Listen to this post:
Good morning,
On Monday’s Sharp Tech we discussed the TikTok situation, including a digression about how the nature of governing may be poised to change under the current administration (the flood of executive orders very much fit within the thesis I put forward), and how tech companies have become quasi-government entities in their own right.
On to the Update:
Stratechery Updates
A few notes about some Stratechery changes that happened over the weekend:
- First, the Stratechery website has been re-designed to better accomodate the additional content in the Stratechery bundle. Articles and Updates now include a podcast player (and YouTube link, if it exists), and the latest podcasts in the Stratechery Plus bundle are in the sidebar. There is also a new visual distinction between quotes from external sources versus from past Stratechery posts (this has not yet been added to the emails).
- Second, there were two bugs that I want to apologize for. First, feeds across the Stratechery bundle contained podcasts from other shows early Monday morning. That was rectified fairly quickly, and you can refresh your feed if they are still incorrect. Secondly, and more seriously, the SMS notification for yesterday’s Interview with Jon Yu was sent to every phone number, when it should have only been sent to those who have opted in to SMS notifications in their account settings. This is totally unacceptable on my part and I am very sorry about this.

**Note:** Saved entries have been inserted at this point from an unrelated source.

/-! ## 0x05 and 0x06: executable mappings (R115, R118) -/

/-- The X bit of a table entry. -/
def State.executable (s : State) (pte : Nat) : Bool := (s.readPhys pte 1).testBit 3

/-- Addresses of the entries of the group of a leaf at `pte` (R172); a leaf with no page size stands alone. -/
def leafGroup (level pte : Nat) (size : Option Nat) : List Nat :=
  let n := (size.getD 0) / 2 ^ (12 + 9 * (level - 1))
  if n = 0 then [pte] else (List.range n).map fun k => pte - 8 * (pte / 8 % n) + 8 * k

/-- Set or clear X in the entries of a group. -/
def State.setExecutable (s : State) (group : List Nat) (on : Bool) : State :=
  group.foldl (fun s a =>
    let x := s.readPhys a 1
    s.writePhys a 1 (x - x / 8 % 2 * 8 + on.toNat * 8)) s

/-- Units of a page. -/
def pageUnits (e : TlbEntry) : List Nat := (List.range (e.size / 4096)).map (e.pa / 4096 + ·)

/-- Stores on their way to a page's units are refused (R118). -/
def State.refuseStores (s : State) (e : TlbEntry) : State :=
  { s with cores := s.cores.map fun p => (p.1, { p.2 with outgoing := p.2.outgoing.filter fun q =>
      !(decide (q.address < e.pa + e.size) && decide (e.pa < q.address + q.bytes.length)) }) }

/-- The words of a unit. -/
def State.unitWords (s : State) (u : Nat) : List (BitVec 32) :=
  (List.range 1024).map fun i => BitVec.ofNat 32 (s.readPhys (4096 * u + 4 * i) 4)

/-- Check one unit: its literal positions, or the rejection. DESIGN CHOICE (log entry 61): a unit that holds a poisoned word
is not read at all, so it reports reason 0x0D at that word, whatever word before it offends. -/
def State.checkUnit (s : State) (u : Nat) : Except (BitVec 32 × Nat × Nat) (List Nat) :=
  match (List.range 512).find? fun w => s.poison.contains (512 * u + w) with
  | some w => .error (0, 8 * w, 0x0D)
  | none =>
    match verifyUnit (s.unitWords u) with
    | .ok l => .ok l
    | .error r => .error (r.word, 4 * r.index, r.reason.code.toNat)

/-- The index and the operand of each word of a unit whose bits are those of `SWPT #n` (R59). -/
def switchesOf (ws : List (BitVec 32)) : List (Nat × Nat) :=
  (List.range 1024).filterMap fun i =>
    let w := (ws.getD i 0).toNat
    if w / 16 = 0xF400000 then some (i, w % 16) else none

/-- Check the units of a page that have not passed: the new ones, or the first offending word with its offset. -/
def State.checkUnits (s : State) (e : TlbEntry) : List Nat → Except (BitVec 32 × Nat × Nat) (List PassedUnit)
  | [] => .ok []
  | u :: us =>
    if s.passed (4096 * u) then s.checkUnits e us
    else match s.checkUnit u with
      | .error (w, o, r) => .error (w, 4096 * u - e.pa + o, r)
      | .ok l => (s.checkUnits e us).map fun ps => { unit := u, literals := l, switches := switchesOf (s.unitWords u) } :: ps

/-- The rejection record (Table 6.8). -/
def rejectionRecord (w : BitVec 32) (off reason : Nat) : List Byte := natLe 4 reason ++ natLe 4 off ++ natLe 4 0 ++ natLe 4 w.toNat

/-- MAP_EXECUTABLE: refused where no present leaf of the size asked for maps the address; a page that is malformed or not
installed has no contents to check, and the record says so with reason 0x0D. DEDUCED (log entry 60): a compressed view is checked
like any page, by its bytes as they stand. -/
def execMapExecutable (node : Nat) (s : State) : Outcome :=
  runCommand node 0x05 anyForm s fun n s =>
    match s.presentLeaf n.opB.toNat n.opA.toNat with
    | none => .refused s
    | some (level, pte, x) =>
      let size := pageSize level (bitField x 11 8)
      if size ≠ some n.opC.toNat || n.opA.toNat % n.opC.toNat ≠ 0 then .refused s
      else if s.executable pte then .done s zeroResult
      else match leafOf s.installed n.opB.toNat n.opA.toNat level pte x with
        | .leaf e =>
          let s := s.refuseStores e
          match s.checkUnits e (pageUnits e) with
          | .error (w, o, r) => .done s (rejectionRecord w o r)
          | .ok us =>
            let m : ExecMapping := { root := e.root, va := e.va, size := e.size, pa := e.pa, pte := e.pte }
            .done (({ s with units := s.units ++ us, execMaps := s.execMaps ++ [m] }).setExecutable (leafGroup level pte size) true) zeroResult
        | _ => .done s (rejectionRecord 0 0 0x0D)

This was, as you might have guessed, a very substantive Update to nearly every piece of Stratechery infrastructure, and frankly, we didn’t handle it as well as we should have (I haven’t even mentioned countless Updates over the last few years, because they usually go much more smoothly!). We did learn a lot, though, and fixed some very obscure bugs that will make Passport better in the long run.
With that out of the way, I am very excited about the content additions: I think that Jon Yu’s Asianometry is a tremendous resource; check out the introductory post if you missed it, as well as the Interview I did with Jon.
That brings me to the final point: if you want to receive emails from Jon or add the Asianometry podcast, you do need to go to the Asianometry Passport page to opt in and add the podcast. My final mistake in yesterday’s post was to include automatic “Add this podcast” links to the podcast show notes, but for reasons that are complicated to explain — and which will be fixed — you actually need to have signed in first. I’m sorry for the confusion on this point.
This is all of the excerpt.